This worries me. Why don't you do any verification? Where is this used?

Fixed. Added removed lines back and added one more check to operator.cc::EnforceUniformBatchSize

klecki · 2021-01-15T19:09:59Z

dali/pipeline/operator/builtin/external_source.h

+          "Attempted to step over the last element in the list. This operation is forbidden. Add "
+          "more elements to CachingList before calling AdvanceProphet.");
+    apprentice_ = prophet_;
+    advance(prophet_, 1);


What's wrong with prophet_++?
Also, what if our prophet (or apprentice_) is popped out of the list and put in the empty list? Wouldn't we start advancing in the set of empty nodes?

klecki · 2021-01-15T19:22:16Z

dali/pipeline/operator/builtin/external_source.h

@@ -415,9 +494,10 @@ class ExternalSource : public Operator<Backend> {
   */
  struct ExternalSourceState {
    bool copied_shared_data = false;
+    size_t batch_size = 0;


I see only modifications putting the current bs in, but no access to it?

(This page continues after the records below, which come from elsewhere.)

-- ==== Sys2Proof/Laws/Step.lean ====
section
/-! SUPPORT. What a command can do to the machine beside the node, said once. -/

namespace Sys2Proof.Machine

/-- The commands whose meaning reaches beyond the node: what refreshes, holds or releases the shadow copies, what writes the
mirror ring, and what can reset the node. Every other command changes the node alone. -/
def beyondNode : Instr → Bool
  | .hostRegisterWrite _ _ _ | .mgmtWrite _ _ _ _ | .holdWrite _ _ _ | .holdExpire _ _ | .votedBoundary _ _
  | .resultReady _ | .mirrorBlockWrite _ | .nodeResetCmd _ | .rstNAssert _ | .rstNRelease _ | .perstNAssert _
  | .powerUp _ _ _ | .feedPresent _ _ | .shutdown _ => true
  | _ => false

theorem nodeOnly_onNode (s : State) (t : Nat) (f : Node → Node) : NodeOnly s (onNode s t f) :=
  ⟨rfl, rfl, rfl, rfl, rfl⟩

theorem nodeOnly_mk (s : State) (n : Node) : NodeOnly s { s with node := n } := ⟨rfl, rfl, rfl, rfl, rfl⟩

/-- Every other command answers a next state, and only the node differs. -/
theorem exec_nodeOnly (c : Instr) (s : State) (h : beyondNode c = false) :
    ∃ u, exec c s = .next u ∧ NodeOnly s u := by
  cases c
  case irqStatClear => exact ⟨_, rfl, nodeOnly_mk _ _⟩
  case irqEnWrite => exact ⟨_, rfl, nodeOnly_mk _ _⟩
  case canRxPop => exact ⟨_, rfl, nodeOnly_mk _ _⟩
  case pairLowRead => exact ⟨_, rfl, nodeOnly_mk _ _⟩
  case mgmtRead => exact ⟨_, rfl, nodeOnly_mk _ _⟩
  case recRateRead => exact ⟨_, rfl, nodeOnly_mk _ _⟩
  all_goals first
    | (change true = false at h; cases h)
    | exact ⟨_, rfl, nodeOnly_onNode _ _ _⟩

/-- The refresh at B sets the copy of B and touches no page's other copy. -/
theorem refreshB_rest (s : State) :
    (refreshB s).atR = s.atR ∧ (refreshB s).bar2 = s.bar2 ∧ (refreshB s).pending = s.pending ∧
      (refreshB s).atB = (refreshB s).node := ⟨rfl, rfl, rfl, rfl⟩

theorem refreshR_rest (s : State) :
    (refreshR s).atB = s.atB ∧ (refreshR s).bar2 = s.bar2 ∧ (refreshR s).pending = s.pending ∧
      (refreshR s).atR = (refreshR s).node := ⟨rfl, rfl, rfl, rfl⟩

end Sys2Proof.Machine
end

klecki · 2021-01-15T19:25:55Z

dali/test/python/test_dali_variable_batch_size.py

+   0-255, with shape like [640, 480, 3]) and you want to test default arguments
+   only, please add a record to the `ops_image_default_args` list
+2. If the operator is typically processing image-like data (i.e. 3-dim, uint8,
+   0-255, with shape like [640, 480, 3]) and you want to specify any number of


How about more demanding scenarios (where maybe the shape is a bit more fuzzy?).
Also, didn't look for it yet, but do you test stuff like FCHW sequences? There might be some weirdness in sequence processing operators.

Added sequence tests

klecki

Finished the rest, there appear to be some issues in ImageDecoder and I would like to see the tests for sequences and with non-uniform input batches.

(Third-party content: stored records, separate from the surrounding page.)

theorem KeepsRegs.trans {n m u : Node} (h : KeepsRegs n m) (k : KeepsRegs m u) : KeepsRegs n u :=
  ⟨k.regs.trans h.regs, k.cmds.trans h.cmds, h.due.trans k.due⟩

theorem keepsRegs_modCan (n : Node) (c : Nat) (f : CanCtl → CanCtl) : KeepsRegs n (modCan n c f) := ⟨rfl, rfl, List.prefix_rfl⟩

theorem keepsRegs_note (n : Node) (r : Rec) : KeepsRegs n (note n r) := ⟨note_regs n r, note_cmds n r, dueB_note n r⟩

theorem keepsRegs_raiseB (n : Node) (p b : Nat) : KeepsRegs n (raiseB n p b) := ⟨rfl, rfl, List.prefix_append _ _⟩

theorem keepsRegs_complete (n : Node) (c : Nat) (m : HostMsg) (attempts status : Nat) (ts : Word) :
    KeepsRegs n (complete n c m attempts status ts) := ⟨rfl, rfl, List.prefix_rfl⟩

theorem keepsRegs_ite {p : Prop} [Decidable p] {n a b : Node} (ha : KeepsRegs n a) (hb : KeepsRegs n b) :
    KeepsRegs n (if p then a else b) := pred_ite ha hb

theorem keepsRegs_endBuf (n : Node) (c b status : Nat) (ts : Word) : KeepsRegs n (endBuf n c b status ts) := by
  unfold endBuf
  split
  · exact KeepsRegs.refl n
  · dsimp only
    split
    · exact (keepsRegs_modCan n c _).trans (keepsRegs_complete _ c _ _ _ _)
    · exact keepsRegs_ite ⟨rfl, rfl, List.prefix_rfl⟩ (keepsRegs_modCan n c _)

theorem keepsRegs_foldl {α : Type} {f : Node → α → Node} (h : ∀ n b, KeepsRegs n (f n b)) (l : List α) (n : Node) :
    KeepsRegs n (l.foldl f n) := foldl_rel KeepsRegs.refl KeepsRegs.trans h l n

theorem keepsRegs_loseArb (n : Node) (c : Nat) (keep : Option Nat) : KeepsRegs n (loseArb n c keep) := by
  refine keepsRegs_foldl (fun m b => ?_) _ n
  split
  · exact keepsRegs_ite (KeepsRegs.refl m)
      (keepsRegs_ite ((keepsRegs_modCan m c _).trans (keepsRegs_endBuf _ c b 4 0)) (keepsRegs_modCan m c _))
  · exact KeepsRegs.refl m

theorem keepsRegs_loadBufs (n : Node) (c : Nat) : KeepsRegs n (loadBufs n c) := by
  rw [(loadBufs_loads n c).2]
  exact ⟨rfl, rfl, List.prefix_rfl⟩

/-! The end of a loaded buffer -/

@[simp] theorem canOf_modTb (n : Node) (f : TimeBase → TimeBase) (k : Nat) : canOf (modTb n f) k = canOf n k := rfl

/-- Of what a completion leaves, all but the completion FIFO is as before. -/
theorem canOf_complete (n : Node) (c : Nat) (m : HostMsg) (attempts status : Nat) (ts : Word) :
    canOf (complete n c m attempts status ts) c = { canOf n c with txc := (canOf n c).txc ++
      [{ tag := m.tag, attempts := sat 15 attempts, status := status, ts := ts, id := idWord m.frame.ide m.frame.id }] } := by
  rw [complete, canOf_raise, canOf_modCan_self]

theorem outstanding_complete (n : Node) (c : Nat) (m : HostMsg) (attempts status : Nat) (ts : Word) :
    outstanding (canOf (complete n c m attempts status ts) c) = outstanding (canOf n c) + 1 := by
  rw [canOf_complete]
  simp only [outstanding, List.length_append, List.length_singleton]
  omega

/-- A buffer that ends is empty; the others stay, and so does what is outstanding, a host message's completion being of it. -/
theorem endBuf_leaves {n : Node} {c b : Nat} (hb : b < 3) (status : Nat) (ts : Word) :
    getBuf (canOf (endBuf n c b status ts) c) b = none ∧
    (∀ d, d < 3 → d ≠ b → getBuf (canOf (endBuf n c b status ts) c) d = getBuf (canOf n c) d) ∧
    outstanding (canOf (endBuf n c b status ts) c) = outstanding (canOf n c) ∧
    (canOf (endBuf n c b status ts) c).hostQ = (canOf n c).hostQ ∧ (canOf (endBuf n c b status ts) c).nodeQ = (canOf n c).nodeQ := by
  unfold endBuf
  split
  next hnone => exact ⟨hnone, fun _ _ _ => rfl, rfl, rfl, rfl⟩
  next z hz =>
    have hself := getBuf_putBuf_self (canOf n c) b none
    have hne : ∀ d, d < 3 → d ≠ b → getBuf (putBuf (canOf n c) b none) d = getBuf (canOf n c) d :=
      fun d hd hdb => getBuf_putBuf_ne hb hd hdb _ _
    have hq := hostQ_putBuf (canOf n c) b none
    have hnq : (putBuf (canOf n c) b none).nodeQ = (canOf n c).nodeQ := by
      unfold putBuf
      split
      · rfl
      · split <;> rfl
    have hout := outstanding_putBuf (canOf n c) b none
    rw [hosts, hz] at hout
    dsimp only
    split
    next m r hbody =>
      rw [isHostBuf, hbody] at hout
      rw [outstanding_complete, canOf_complete, canOf_modCan_self]
      exact ⟨hself, hne, hout, hq, hnq⟩
    next m hbody =>
      rw [isHostBuf, hbody] at hout
      refine pred_ite (P := fun u : Node => getBuf (canOf u c) b = none ∧
        (∀ d, d < 3 → d ≠ b → getBuf (canOf u c) d = getBuf (canOf n c) d) ∧ outstanding (canOf u c) = outstanding (canOf n c) ∧
        (canOf u c).hostQ = (canOf n c).hostQ ∧ (canOf u c).nodeQ = (canOf n c).nodeQ) ?_ ?_
      · rw [canOf_modTb, canOf_modCan_self]
        exact ⟨hself, hne, hout, hq, hnq⟩
      · rw [canOf_modCan_self]
        exact ⟨hself, hne, hout, hq, hnq⟩

/-- One buffer's part in the loss of an arbitration. -/
theorem outstanding_loses {m : Node} {c b : Nat} (hb : b < 3) {t : TxBuf} (ht : getBuf (canOf m c) b = some t) :
    outstanding (canOf (if t.flushed then endBuf (modCan m c fun x => putBuf x b (some { t with intx := false })) c b 4 0
      else modCan m c fun x => putBuf x b (some { t with intx := false })) c) = outstanding (canOf m c) := by
  have hstop : outstanding (canOf (modCan m c fun x => putBuf x b (some { t with intx := false })) c) = outstanding (canOf m c) := by
    rw [canOf_modCan_self]
    exact (loads_putBuf (by rw [ht]; rfl)).2
  split
  · exact (endBuf_leaves hb 4 0).2.2.1.trans hstop
  · exact hstop

theorem outstanding_loseArb (n : Node) (c : Nat) (keep : Option Nat) :
    outstanding (canOf (loseArb n c keep) c) = outstanding (canOf n c) := by
  refine List.foldlRecOn (motive := fun m => outstanding (canOf m c) = outstanding (canOf n c)) _ _ rfl (fun m hm b hb => ?_)
  split
  next t ht =>
    split
    · exact hm
    · exact (outstanding_loses (List.mem_range.mp hb) ht).trans hm
  · exact hm

end Sys2Proof.Machine
end

section
/-! PROOF. POP and the commands of CAN_CTRL (13 R305, R306, R311). -/

namespace Sys2Proof.Machine

/-! FLUSH -/

/-- What FLUSH leaves in a buffer of the host: the one in transmission, taken by it. -/
def Flushed (i : Option Nat) (x : CanCtl) (b : Nat) : Prop :=
  ∀ z, getBuf x b = some z → isHostBuf (some z) = true → i = some b ∧ z.intx = true ∧ z.flushed = true

/-- No host message waits, and every host buffer is the one in transmission. -/
def Drained (i : Option Nat) (x : CanCtl) : Prop := x.hostQ = [] ∧ ∀ b, b < 3 → Flushed i x b

theorem Flushed.of_getBuf {i : Option Nat} {x y : CanCtl} {b : Nat} (h : Flushed i x b) (hy : getBuf y b = getBuf x b) :
    Flushed i y b := fun z hz hh => h z (hy ▸ hz) hh

theorem Drained.putNode {i : Option Nat} {x : CanCtl} (h : Drained i x) {b : Nat} (hb : b < 3) {v : Option TxBuf}
    (hv : isHostBuf v = false) : Drained i (putBuf x b v) := by
  obtain ⟨hq, hbuf⟩ := h
  refine ⟨(hostQ_putBuf x b v).trans hq, fun d hd => ?_⟩
  by_cases hdb : d = b
  · subst hdb
    intro z hz hh
    rw [getBuf_putBuf_self] at hz
    rw [← hz, hv] at hh
    exact nomatch hh
  · exact (hbuf d hd).of_getBuf (getBuf_putBuf_ne hb hd hdb x v)

theorem freeBuf_lt {x : CanCtl} {b : Nat} (h : freeBuf x = some b) : b < 3 := by
  unfold freeBuf at h
  split at h
  · simp only [Option.ite_none_right_eq_some, Option.some.injEq] at h
    obtain ⟨-, rfl⟩ := h
    exact Nat.mod_lt _ (by decide)
  · exact List.mem_range.mp (List.mem_of_find?_eq_some h)

theorem drained_loadOne {i : Option Nat} {x : CanCtl} (h : Drained i x) : Drained i (loadOne x) := by
  unfold loadOne
  split
  · exact h
  next b hb =>
    split
    · exact h.putNode (freeBuf_lt hb) rfl
    · rw [h.1]
      exact h

/-- No node message takes the place of a buffer in transmission. -/
theorem preempt_of_drained {i : Option Nat} {x : CanCtl} (h : Drained i x) (n : Node) (c : Nat) : preempt n c x = x := by
  unfold preempt
  split
  · rfl
  · split
    · rfl
    · split
      · rfl
      next b hb =>
        obtain ⟨hlt, hhost, hnot⟩ := loserBuf_lt hb
        split
        next z hz =>
          have hin := (h.2 b hlt z hz (hz ▸ hhost)).2.1
          rw [hnot z hz] at hin
          exact nomatch hin
        · rfl

theorem drained_loadAll {i : Option Nat} {x : CanCtl} (h : Drained i x) (n : Node) (c : Nat) : Drained i (loadAll n c x) := by
  have h3 := drained_loadOne (drained_loadOne (drained_loadOne h))
  rw [loadAll, preempt_of_drained h3, preempt_of_drained h3, preempt_of_drained h3]
  exact h3

/-- A buffer that begins transmission is one of the node's: that of the host would be in transmission already. -/
theorem drained_startTx {i : Option Nat} {x : CanCtl} (h : Drained i x) (n : Node) (c : Nat) : Drained i (startTx n c x) := by
  unfold startTx
  split
  · exact h
  next hno =>
    split
    next b hb =>
      have hidle : ∀ d, d < 3 → (getBuf x d).any TxBuf.intx = false := fun d hd => by
        have hnone : intxBuf x = none := by simpa using hno
        have hfind := List.find?_eq_none.mp hnone d (List.mem_range.mpr hd)
        exact Bool.eq_false_iff.mpr hfind
      have hlt : b < 3 := by
        unfold offered at hb
        dsimp only at hb
        split at hb
        · have hmem := List.mem_of_find?_eq_some hb
          simp only [List.mem_cons, List.not_mem_nil, or_false] at hmem
          omega
        · exact List.mem_range.mp (List.mem_filter.mp (List.mem_of_find?_eq_some hb)).1
      refine h.putNode hlt ?_
      cases hz : getBuf x b with
      | none => rfl
      | some z =>
        cases hh : isHostBuf (some z) with
        | false => exact hh
        | true =>
          have hin := (h.2 b hlt z hz hh).2.1
          have hout := hidle b hlt
          rw [hz, Option.any_some, hin] at hout
          exact nomatch hout
    · exact h

theorem drained_unloadNode {i : Option Nat} {x : CanCtl} (h : Drained i x) : Drained i (unloadNode x) := by
  unfold unloadNode
  refine List.foldlRecOn (motive := Drained i) _ _ h (fun y hy b hb => ?_)
  have hlt : b < 3 := by
    simp only [List.mem_cons, List.not_mem_nil, or_false] at hb
    omega
  split
  · exact hy.putNode hlt rfl
  · exact hy

theorem drained_loadBufs {i : Option Nat} {n : Node} {c : Nat} (h : Drained i (canOf n c)) : Drained i (canOf (loadBufs n c) c) := by
  unfold loadBufs
  split
  · rw [canOf_modCan_self]
    refine drained_startTx ?_ n c
    split
    · exact drained_loadAll (x := { unloadNode (canOf n c) with nodeQ := [] }) (drained_unloadNode h) n c
    · exact drained_loadAll h n c
  · exact h

/-- FLUSH's part on one buffer. -/
def flushBuf (c : Nat) (intx : Option Nat) (n : Node) (b : Nat) : Node :=
  if isHostBuf (getBuf (canOf n c) b) then
    if intx = some b then
      modCan n c (fun x => putBuf x b ((getBuf x b).map (fun t => { t with intx := true, flushed := true })))
    else endBuf n c b 4 0
  else n

theorem flushBuf_leaves {c b : Nat} (hb : b < 3) (intx : Option Nat) (n : Node) :
    Flushed intx (canOf (flushBuf c intx n b) c) b ∧
    (∀ d, d < 3 → d ≠ b → getBuf (canOf (flushBuf c intx n b) c) d = getBuf (canOf n c) d) ∧
    outstanding (canOf (flushBuf c intx n b) c) = outstanding (canOf n c) := by
  unfold flushBuf
  split
  · split
    next hi =>
      rw [canOf_modCan_self]
      refine ⟨fun z hz _ => ?_, fun d hd hdb => getBuf_putBuf_ne hb hd hdb _ _, (loads_putBuf ?_).2⟩
      · rw [getBuf_putBuf_self, Option.map_eq_some_iff] at hz
        obtain ⟨w, -, rfl⟩ := hz
        exact ⟨hi, rfl, rfl⟩
      · cases getBuf (canOf n c) b <;> rfl
    · obtain ⟨hself, hne, hout, -⟩ := endBuf_leaves (n := n) (c := c) hb 4 0
      refine ⟨fun z hz _ => ?_, hne, hout⟩
      rw [hself] at hz
      exact nomatch hz
  next hno =>
    refine ⟨fun z hz hh => ?_, fun _ _ _ => rfl, rfl⟩
    rw [hz] at hno
    exact absurd hh hno

theorem keepsRegs_flushBuf (c : Nat) (intx : Option Nat) (n : Node) (b : Nat) : KeepsRegs n (flushBuf c intx n b) :=
  keepsRegs_ite (keepsRegs_ite (keepsRegs_modCan n c _) (keepsRegs_endBuf n c b 4 0)) (KeepsRegs.refl n)

theorem keepsCan_flushBuf (c : Nat) (intx : Option Nat) (n : Node) (b : Nat) : KeepsCan c n (flushBuf c intx n b) :=
  KeepsCan.ite (KeepsCan.ite (keepsCan_modCan n c (confinement_putBuf _ b _)) (keepsCan_endBuf n c b 4 0)) (KeepsCan.refl c n)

klecki · 2021-01-20T12:24:13Z

dali/operators/decoder/nvjpeg/decoupled_api/nvjpeg_decoder_decoupled_api.h

    if (spec_.GetSchema().HasArgument("hw_decoder_load")) {
      hw_decoder_load_ = spec.GetArgument<float>("hw_decoder_load");
+      try_init_hw_decoder = true;
    } else {
      hw_decoder_load_ = 0;
    }


This part makes it optional without default. HasArgument is true only for arguments that were specified by the user.

klecki · 2021-01-20T12:43:00Z

dali/operators/decoder/nvjpeg/decoupled_api/nvjpeg_decoder_decoupled_api.h

-    }
-
-    if (hw_decoder_bs_ > 0 &&
+    if (try_init_hw_decoder &&


By removing the part of code that sets the hw_decoder_bs_ you are making sure that the nvjpegDecodeBatchedPreAllocate uses batch=0.
Probably needs to be adjusted to use max_batch_size * hw_decoder_load_ in the nvjpegDecodeBatchedPreAllocate call.

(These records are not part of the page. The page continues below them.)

-- ==== Sys2Proof/Machine/Dispatch.lean ====
section
/-! DEFINITION. One arm per command (spec/30_encoding.md R32, R36 step 3): its rule, executed. -/

namespace Sys2Proof.Machine

def exec (i : Instr) (s : State) : Host.Outcome State Fault Refusal :=
  match i with
  | .vaIndex v level => Sys2Proof.Machine.execVaIndex v level s
  | .vaOffset v => Sys2Proof.Machine.execVaOffset v s
  | .addrAdd addr bytes => Sys2Proof.Machine.execAddrAdd addr bytes s
  | .addrSub addr bytes => Sys2Proof.Machine.execAddrSub addr bytes s
  | .pteNewPage p f => Sys2Proof.Machine.execPteNewPage p f s
  | .pteNewTable p => Sys2Proof.Machine.execPteNewTable p s
  | .pteSetFlags e f => Sys2Proof.Machine.execPteSetFlags e f s
  | .pteSetAddr e p => Sys2Proof.Machine.execPteSetAddr e p s
  | .pteSetUnused e => Sys2Proof.Machine.execPteSetUnused e s
  | .pteIsUnused e => Sys2Proof.Machine.execPteIsUnused e s
  | .pteIsPresent e => Sys2Proof.Machine.execPteIsPresent e s
  | .ptePhysAddr e => Sys2Proof.Machine.execPtePhysAddr e s
  | .pteFlags e => Sys2Proof.Machine.execPteFlags e s
  | .faInit firstFree => Sys2Proof.Machine.execFaInit firstFree s
  | .faAlloc => Sys2Proof.Machine.execFaAlloc s
  | .faFree frame => Sys2Proof.Machine.execFaFree frame s
  | .ptCreate => Sys2Proof.Machine.execPtCreate s
  | .ptAttach root => Sys2Proof.Machine.execPtAttach root s
  | .ptMap v p f => Sys2Proof.Machine.execPtMap v p f s
  | .ptUnmap v => Sys2Proof.Machine.execPtUnmap v s
  | .ptGetL1 v => Sys2Proof.Machine.execPtGetL1 v s
  | .ptRetrieve v => Sys2Proof.Machine.execPtRetrieve v s
  | .ptMapRegion v p size f => Sys2Proof.Machine.execPtMapRegion v p size f s
  | .ptUnmapRegion v size => Sys2Proof.Machine.execPtUnmapRegion v size s
  | .ptEnable => Sys2Proof.Machine.execPtEnable s

end Sys2Proof.Machine
end

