-- ==== Sys2Proof/Machine/Step.lean ====
section
/-! DEFINITION. One step of the machine: the host's next action, run to completion (spec/10_state.md R12). -/

namespace Sys2Proof.Machine

/-- One step. -/
def step (s : State) : Host.Outcome State Fault Refusal := runNext s

/-- The state whose very next step runs the packet of a table row's bits. -/
def State.withFetchWord (s : State) (nbits w : Nat) : State := issueTableWord s nbits w

end Sys2Proof.Machine
end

klecki · 2021-01-20T12:51:15Z

dali/operators/decoder/nvjpeg/decoupled_api/nvjpeg_decoder_decoupled_api.h

@@ -909,6 +894,36 @@ class nvJPEGDecoder : public Operator<MixedBackend>, CachedDecoderImpl {
    RegisterDiagnostic("using_hw_decoder", &using_hw_decoder_);
  }

+  int CalcHwDecoderBatchSize(float hw_decoder_load, int curr_batch_size) {
+    if (hw_decoder_load == .0f) return 0;


Suggested change

if (hw_decoder_load == .0f) return 0;

if (hw_decoder_load == 0.f) return 0;

klecki · 2021-01-20T13:16:07Z

dali/test/python/test_dali_variable_batch_size.py

+    if isinstance(sample_shape, tuple):
+        size = sample_shape
+    elif inspect.isgeneratorfunction(sample_shape):
+        size = sample_shape()


I thought it will be called for every sample instead of once. It would allow to pass a random shape generator and have some variability in shapes.

Maybe it's worth to have some more randomness in the input (non uniform cases)?

klecki · 2021-01-20T13:22:59Z

dali/test/python/test_dali_variable_batch_size.py

+                         shape of every sample.
+    :param lo:
+    :param hi:
+    :param dtype: 'int' for uint8 or 'float' for float32


Those are just numpy types the doc is wrong.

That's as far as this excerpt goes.